If your receiver was plugged into the phone line, your receiver would automatically report this problem to Dish, and that would trigger a phone call to you to verify the problem and to set up a free service call to replace the LNB.


----------



## Bogey62 (Dec 1, 2002)

BattleZone said:


> If your receiver was plugged into the phone line, your receiver would automatically report this problem to Dish, and that would trigger a phone call to you to verify the problem and to set up a free service call to replace the LNB.


It is and it hasn't.


----------



## koralis (Aug 10, 2005)

So at e-11 It should be a gimme? My 61.5 is there, and my 119 satellite is just bad right now... lousy signal and I'm loosing signal all the time since about a month ago. Ideally I'd like to get on Eastern Arc with a good LNB and call it a day.


----------



## Bogey62 (Dec 1, 2002)

I called today and a "technician" is coming out Friday to swap out the LNB on the 61.5 dish, free of charge. It's a no-brainer work order, so hopefully he can handle it.


----------



## MrC (Jun 6, 2005)

I just called dish tech support. I'm being charged $49.95 for replacing the LNB. I wondering if you all are getting the "free" service call because you have the dish warranty program (at $5.95/month I think). Can anyone confirm?


----------



## Jim5506 (Jun 7, 2004)

The free replacement was 18 mos ago when Dish determined they had a bunch of defective lnb's from a particular manufacturer.

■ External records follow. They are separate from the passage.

/-- An image read from its header (R56): the header as a number, and its parts. -/
structure Image where
  head : Nat
  bytes : List Byte
  deriving Repr

/-- A header field. -/
def Image.f (m : Image) (hi lo : Nat) : Nat := fieldOf m.head hi lo
/-- IMGLEN. -/
def Image.len (m : Image) : Nat := m.f 223 192
/-- II. -/
def Image.ii (m : Image) : Nat := m.f 64 60 + 1
/-- Height in tiles. -/
def Image.h (m : Image) : Nat := m.f 76 75 + 1
/-- Width in tiles. -/
def Image.w (m : Image) : Nat := m.f 74 73 + 1
/-- Copies. -/
def Image.ncopy (m : Image) : Nat := m.f 81 77 + 1
/-- Offsets of the blocks. -/
def Image.copyOff (m : Image) : Nat := m.f 127 112 * 64
/-- Stream table. -/
def Image.streamOff (m : Image) : Nat := m.f 143 128 * 64
/-- Range entries. -/
def Image.rangeOff (m : Image) : Nat := m.f 159 144 * 64
/-- Context block. -/
def Image.ctxOff (m : Image) : Nat := m.f 175 160 * 64
/-- Tile records. -/
def Image.tileOff (m : Image) : Nat := m.f 191 176 * 64
/-- RFCLAIM. -/
def Image.rfclaim (m : Image) : Bool := m.f 83 83 == 1

/-- Copy-table entry. -/
def Image.copyWord (m : Image) (i : Nat) : Nat := imageNum m.bytes (m.copyOff + 8 * i) 8
/-- Stream-table entry. -/
def Image.streamWord (m : Image) (i : Nat) : Nat := imageNum m.bytes (m.streamOff + 16 * i) 16
/-- Range entry. -/
def Image.rangeWord (m : Image) (i : Nat) : Nat := imageNum m.bytes (m.rangeOff + 16 * i) 16
/-- Context word of an element row and slot. -/
def Image.ctxWord (m : Image) (row slot : Nat) : Nat := imageNum m.bytes (m.ctxOff + 256 * row + 8 * slot) 8
/-- First byte of a tile record. -/
def Image.tile (m : Image) (t : Nat) : Nat := m.tileOff + 3136 * t
/-- The schedule entry of an element. -/
def Image.entry (m : Image) (row col slot : Nat) : Nat :=
  imageNum m.bytes (m.tile (row / 4 * m.w + col / 4) + 192 * (row % 4 * 4 + col % 4) + 6 * slot) 6

/-- The header's lasting fields. -/
def Image.hdr (m : Image) : Hdr :=
  { ii := m.ii, rsLog := m.f 72 69, kmax := m.f 68 65, grace := m.f 100 89, rmask := m.f 88 85, vclamp := m.f 84 84 == 1
    rfclaim := m.rfclaim, reloc := m.f 82 82 == 1, h := m.h, w := m.w }

/-- A stream-table entry's fields. -/
def streamFrom (w : Nat) : Stream :=
  { va := BitVec.ofNat 64 (fieldOf w 127 64), count := fieldOf w 63 32, stride := BitVec.ofNat 16 (fieldOf w 31 16)
    fmt := BitVec.ofNat 4 (fieldOf w 15 12), store := bitOf w 11, east := bitOf w 10, lane := fieldOf w 9 6 }

/-- A range entry's fields. -/
def rangeFrom (w : Nat) : Range :=
  { va := fieldOf w 127 64, npg := fieldOf w 63 32, typ := fieldOf w 31 29, cls := fieldOf w 28 27, st := bitOf w 26 }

I guess they have determined that current failures are ordinary failures withih the MTBF of the device.

Yes, sign up for DHPP.


----------



## Bogey62 (Dec 1, 2002)

MrC said:


> I just called dish tech support. I'm being charged $49.95 for replacing the LNB. I wondering if you all are getting the "free" service call because you have the dish warranty program (at $5.95/month I think). Can anyone confirm?


Long ago, when I first had a 721 receiver that I bought outright along with the Dish 500 with twin LNB, I had the warranty for $1.99/mo.

They kept me grandfathered in for years, but last year or so they decided that everyone had to pay $5.95/mo. I installed everything myself and since nothing ever went wrong with my outside equipment for years (plus they would swap out the DVR for $14.95 if it needed repaired), I dropped the warranty program and have never looked back.

Dish came out and installed a second dish for the 61.5 feed when I switched to the 622 and now 722 receiver. It's the LNB on the second dish that has gone bad! Meanwhile, the dish and LNBs I've had for the past 6 years have never had a single issue... go figure.

The CSR waived the $49.95 fee as a one-time-courtesy to a long time customer -- probably the fact that I pay Dish $125/mo. in programming weighed into that decision too. Besides, if I added up all the $5.95/mo. fees I've saved since dropping the warranty, it comes out to waaaay more than the $49.95 I might have had to pay this time.

In my personal opinion, for someone like me that installed their own equipment and has no problems re-tuning the dishs if they go off a little and don't need a service call to hook up a TV, VCR, reprogram a remote, et al, it's a no-brainer for me to save the money. My decision isn't necessarily the right one for other users, though.


----------



## Kevin Brown (Sep 4, 2005)

BattleZone said:


> If your receiver was plugged into the phone line, your receiver would automatically report this problem to Dish, and that would trigger a phone call to you to verify the problem and to set up a free service call to replace the LNB.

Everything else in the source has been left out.